> [Data items]
-- ==== Sys2Proof/Laws/PerInstr.lean ====
section
/-! SUPPORT. Decoding what was encoded, instruction by instruction. -/

namespace Sys2Proof

/-! ## Fields -/

/-- Values that fit their widths. -/
def fits : List Nat → List Nat → Prop
  | [], [] => True
  | w :: ws, v :: vs => v < 2 ^ w ∧ fits ws vs
  | _, _ => False

theorem unpack_pack : ∀ (ws vs : List Nat), fits ws vs → unpack ws (pack ws vs) = vs
  | [], [], _ => rfl
  | w :: ws, v :: vs, h => by
    have hw : 0 < 2 ^ w := Nat.two_pow_pos w
    simp only [unpack, pack, Nat.add_mul_mod_self_left, Nat.mod_eq_of_lt h.1, Nat.add_mul_div_left _ _ hw, Nat.div_eq_of_lt h.1,
      Nat.zero_add, unpack_pack ws vs h.2]
  | [], _ :: _, h => h.elim
  | _ :: _, [], h => h.elim

theorem pack_lt : ∀ (ws vs : List Nat), fits ws vs → pack ws vs < 2 ^ ws.sum
  | [], [], _ => by simp [pack]
  | w :: ws, v :: vs, h => by
    have ih := pack_lt ws vs h.2
    have h1 := h.1
    simp only [pack, List.sum_cons, pow_add]
    calc v + 2 ^ w * pack ws vs < 2 ^ w + 2 ^ w * pack ws vs := by omega
      _ = 2 ^ w * (pack ws vs + 1) := by ring
      _ ≤ 2 ^ w * 2 ^ ws.sum := Nat.mul_le_mul_left _ ih
  | [], _ :: _, h => h.elim
  | _ :: _, [], h => h.elim

/-! ## Codes -/

@[simp] theorem Space.ofCode_code (x : Space) : Space.ofCode x.code = some x := by cases x <;> rfl
theorem Space.code_lt (x : Space) : x.code < 2 ^ 1 := by cases x <;> decide
@[simp] theorem Scope.ofCode_code (x : Scope) : Scope.ofCode x.code = some x := by cases x <;> rfl
theorem Scope.code_lt (x : Scope) : x.code < 2 ^ 2 := by cases x <;> decide
@[simp] theorem Ord.ofCode_code (x : Ord) : Ord.ofCode x.code = some x := by cases x <;> rfl
theorem Ord.code_lt (x : Ord) : x.code < 2 ^ 3 := by cases x <;> decide
@[simp] theorem Size.ofCode_code (x : Size) : Size.ofCode x.code = some x := by cases x <;> rfl
theorem Size.code_lt (x : Size) : x.code < 2 ^ 2 := by cases x <;> decide
@[simp] theorem MulhKind.ofCode_code (x : MulhKind) : MulhKind.ofCode x.code = some x := by cases x <;> rfl
theorem MulhKind.code_lt (x : MulhKind) : x.code < 2 ^ 2 := by cases x <;> decide
@[simp] theorem Cond.ofCode_code (x : Cond) : Cond.ofCode x.code = some x := by cases x <;> rfl
theorem Cond.code_lt (x : Cond) : x.code < 2 ^ 3 := by cases x <;> decide
@[simp] theorem FCond.ofCode_code (x : FCond) : FCond.ofCode x.code = some x := by cases x <;> rfl
theorem FCond.code_lt (x : FCond) : x.code < 2 ^ 3 := by cases x <;> decide
@[simp] theorem SgnKind.ofCode_code (x : SgnKind) : SgnKind.ofCode x.code = some x := by cases x <;> rfl
theorem SgnKind.code_lt (x : SgnKind) : x.code < 2 ^ 2 := by cases x <;> decide
@[simp] theorem CvtType.ofCode_code (x : CvtType) : CvtType.ofCode x.code = some x := by cases x <;> rfl
theorem CvtType.code_lt (x : CvtType) : x.code < 2 ^ 4 := by cases x <;> decide
@[simp] theorem Level.ofCode_code (x : Level) : Level.ofCode x.code = some x := by cases x <;> rfl
theorem Level.code_lt (x : Level) : x.code < 2 ^ 2 := by cases x <;> decide
@[simp] theorem TlbiKind.ofCode_code (x : TlbiKind) : TlbiKind.ofCode x.code = some x := by cases x <;> rfl
theorem TlbiKind.code_lt (x : TlbiKind) : x.code < 2 ^ 2 := by cases x <;> decide
@[simp] theorem Scope3.ofCode_code (x : Scope3) : Scope3.ofCode x.code = some x := by cases x <;> rfl
theorem Scope3.code_lt (x : Scope3) : x.code < 2 ^ 2 := by cases x <;> decide
@[simp] theorem BankMode.ofCode_code (x : BankMode) : BankMode.ofCode x.code = some x := by cases x <;> rfl
theorem BankMode.code_lt (x : BankMode) : x.code < 2 ^ 2 := by cases x <;> decide
@[simp] theorem Aop.ofCode_code (x : Aop) : Aop.ofCode x.code = some x := by cases x <;> rfl
theorem Aop.code_lt (x : Aop) : x.code < 2 ^ 4 := by cases x <;> decide
@[simp] theorem FlushKind.ofCode_code (x : FlushKind) : FlushKind.ofCode x.code = some x := by cases x <;> rfl
theorem FlushKind.code_lt (x : FlushKind) : x.code < 2 ^ 2 := by cases x <;> decide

> [WORK TO BE COMPLETED]
Using the data above, print exactly the lines from the line that contains "theorem Size.ofCode_code (x" through the line that contains "theorem MulhKind.ofCode_code (x", with both included.

> [EXERCISE RESULT]
@[simp] theorem Size.ofCode_code (x : Size) : Size.ofCode x.code = some x := by cases x <;> rfl
theorem Size.code_lt (x : Size) : x.code < 2 ^ 2 := by cases x <;> decide
@[simp] theorem MulhKind.ofCode_code (x : MulhKind) : MulhKind.ofCode x.code = some x := by cases x <;> rfl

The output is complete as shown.